Pakistani actress (born 1989)

Maryam Tanveer Ali known professionally Maya Ali, is a Pakistani actress who works in Urdu films and television series. She has received several accolades, including a Lux Style Award and three Hum Awards.

Ali began her career with a brief role in the telenovela Durr-e-Shehwar but gained wider recognition as the titular character in the romantic comedy Aunn Zara (2013) and as a veiled Muslimah in the social drama Shanakht (2014). She achieved her breakthrough with the romantic drama Mann Mayal (2016), which earned her the Lux Style Award for Best TV Actress. She also found success with the romantic drama Mera Naam Yousuf Hai and the ensemble family drama Diyar-e-Dil (both 2015), with the latter earning her an additional Lux Style Award nomination for Best Actress.

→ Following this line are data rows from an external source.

-- ==== Sys2Proof/Machine/Tmu.lean ====
section
/-! DEFINITION.  Time bases, Waypoints, PATHSTEP and the time pins (R394–R401, R406, R407, R411–R421,
R191, R231). -/

namespace Sys2Proof.Machine

/-- A TMU statistics counter counts (R17). -/
def tmuCount (s : State) (f : Fld) : State := s.bump f 0 (some F.TMU_IRQSTAT_CNTOVF)

/-- Do the time bases run: a fabric mode with the tick (R401). -/
def tmuRuns (s : State) : Bool := s.fabric && s.on I.tickRun

/-- The base an initiator has selected. -/
def selBase (s : State) (ini : Init) : Option Nat := selIx s ini F.TMU_SELECT_INDEX 4

/-- The Waypoint an initiator has selected. -/
def selWp (s : State) (ini : Init) : Option Nat := selIx s ini F.TMU_WPSEL_INDEX 4096

/-! ## Rates (R394, R395, R412) -/

/-- INCR of a base, 40 bits. -/
def tbIncr (s : State) (b : Nat) : Nat := s.rd F.TMU_TB_INCR_HI_INCR b * 2 ^ 32 + s.rd F.TMU_TB_INCR_LO_INCR b

/-- The clamp of R395. -/
def clampIncr (v : Nat) : Nat := max 0x01FF7CED92 (min 0x020083126E v)

/-- INCR of a base becomes v, clamped. -/
def setIncr (s : State) (b v : Nat) : State :=
  (s.wr F.TMU_TB_INCR_HI_INCR b (clampIncr v / 2 ^ 32)).wr F.TMU_TB_INCR_LO_INCR b (clampIncr v % 2 ^ 32)

/-- Does the holdover guard hold on a base (R412). -/
def tbGuard (s : State) (b : Nat) : Bool :=
  (b == 0 || b == 3) && (List.range 8).any fun p => s.on F.TMU_PS_STAT_FIRED p && s.rd F.TMU_PS_CFG_TB p == b

/-- A write of TMU_TB_INCR_LO: held for the initiator (R395); one without private copies holds nothing. -/
def incrLoWrite (s : State) (ini : Init) (b v : Nat) : State :=
  match selCopy ini with
  | some k => s.wr I.incrHeld (4 * k + b) v
  | none => s

/-- A write of TMU_TB_INCR_HI (R395); it uses up the held LO. -/
def incrHiWrite (s : State) (ini : Init) (b v : Nat) : State :=
  let lo := match selCopy ini with | some k => s.rd I.incrHeld (4 * k + b) | none => 0
  let s := match selCopy ini with | some k => s.wr I.incrHeld (4 * k + b) 0 | none => s
  if tbGuard s b || (b == 1 && s.on F.TMU_TB_CFG_LOCK 1) then s.wr F.TMU_TB_STAT_INCRERR b 1
  else setIncr s b (v % 256 * 2 ^ 32 + lo)

/-- TB_INCR_LO_WRITE (R395). -/
def execTbIncrLoWrite (ini : Init) (v : Word) (s : State) : Host.Outcome State Fault Refusal :=
  match selBase s ini with
  | some b => if s.fabric then go (incrLoWrite s ini b v.toNat) else go s
  | none => go s

/-- TB_INCR_HI_WRITE (R395, R412). -/
def execTbIncrHiWrite (ini : Init) (v : Word) (s : State) : Host.Outcome State Fault Refusal :=
  match selBase s ini with
  | some b => if s.fabric then go (incrHiWrite s ini b v.toNat) else go s
  | none => go s

/-- A write of TMU_TB_CFG (R397): LOCK only on TB1; clearing it ends lock and holdover. -/
def tbCfgWrite (s : State) (b v : Nat) : State :=
  let s := s.wr F.TMU_TB_CFG_LOCKSRC b (bits v 29 28)
  if b = 1 then
    let s := s.wr F.TMU_TB_CFG_LOCK 1 (bitN v 31)
    if bitOf v 31 then s else ((s.wr F.TMU_TB_STAT_LOCKED 1 0).wr F.TMU_TB_STAT_HOLDOVER 1 0).set I.tb1Good 0
  else s

/-- Does TB1 follow the frames of a slave group (R397). -/
def tb1Follows (s : State) : Bool := s.on F.TMU_TB_CFG_LOCK 1 && !cgMaster s (s.rd F.TMU_TB_CFG_LOCKSRC 1)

Building on her television success, Ali ventured into films with the romantic comedies Teefa in Trouble (2018) and Parey Hut Love (2019), both of which rank among the highest-grossing Pakistani films of all time. The latter also earned her two Lux Style Award nominations. After a five-year hiatus from acting, she returned to television with the romantic drama Pehli Si Muhabbat (2021).

==Early life==
Maya Ali was born Maryam Tanveer Ali in Lahore, Punjab, Pakistan, to Punjabi Muslim parents. Her father, Tanveer Ali, was a businessman, and her mother, Shagufta Nazar, is a homemaker. She has one younger brother, Afnan. Initially, Ali's father disapproved of her joining the film industry and ultimately did not speak to her for eight years. However, they reconciled before his passing in 2016.

Ali started her career at an early age, working as a video jockey for the channels Samaa TV, Waqt News and Dunya News. She completed her master's degree in mass communication from the Queen Mary College.

==Career==

===Early work and breakthrough (2012–2015)===
Ali made her screen debut in 2012 with a supporting role as the younger sister of Sanam Baloch's character in Haissam Hussain's drama Durr-e-Shehwar. She then collaborated with Hussain on two more projects, the romantic drama Aik Nayee Cinderella and the comedy-drama Aunn Zara. The former was Hussain's Pakistani-adaptation of the folk tale Cinderella and starred Ali with Osman Khalid Butt and Faizan Khawaja. Based on Faiza Iftikhar's novel Hisaar-e-Mohabbat, Aunn Zara featured Ali in the title role of Zara, a free-spirited woman.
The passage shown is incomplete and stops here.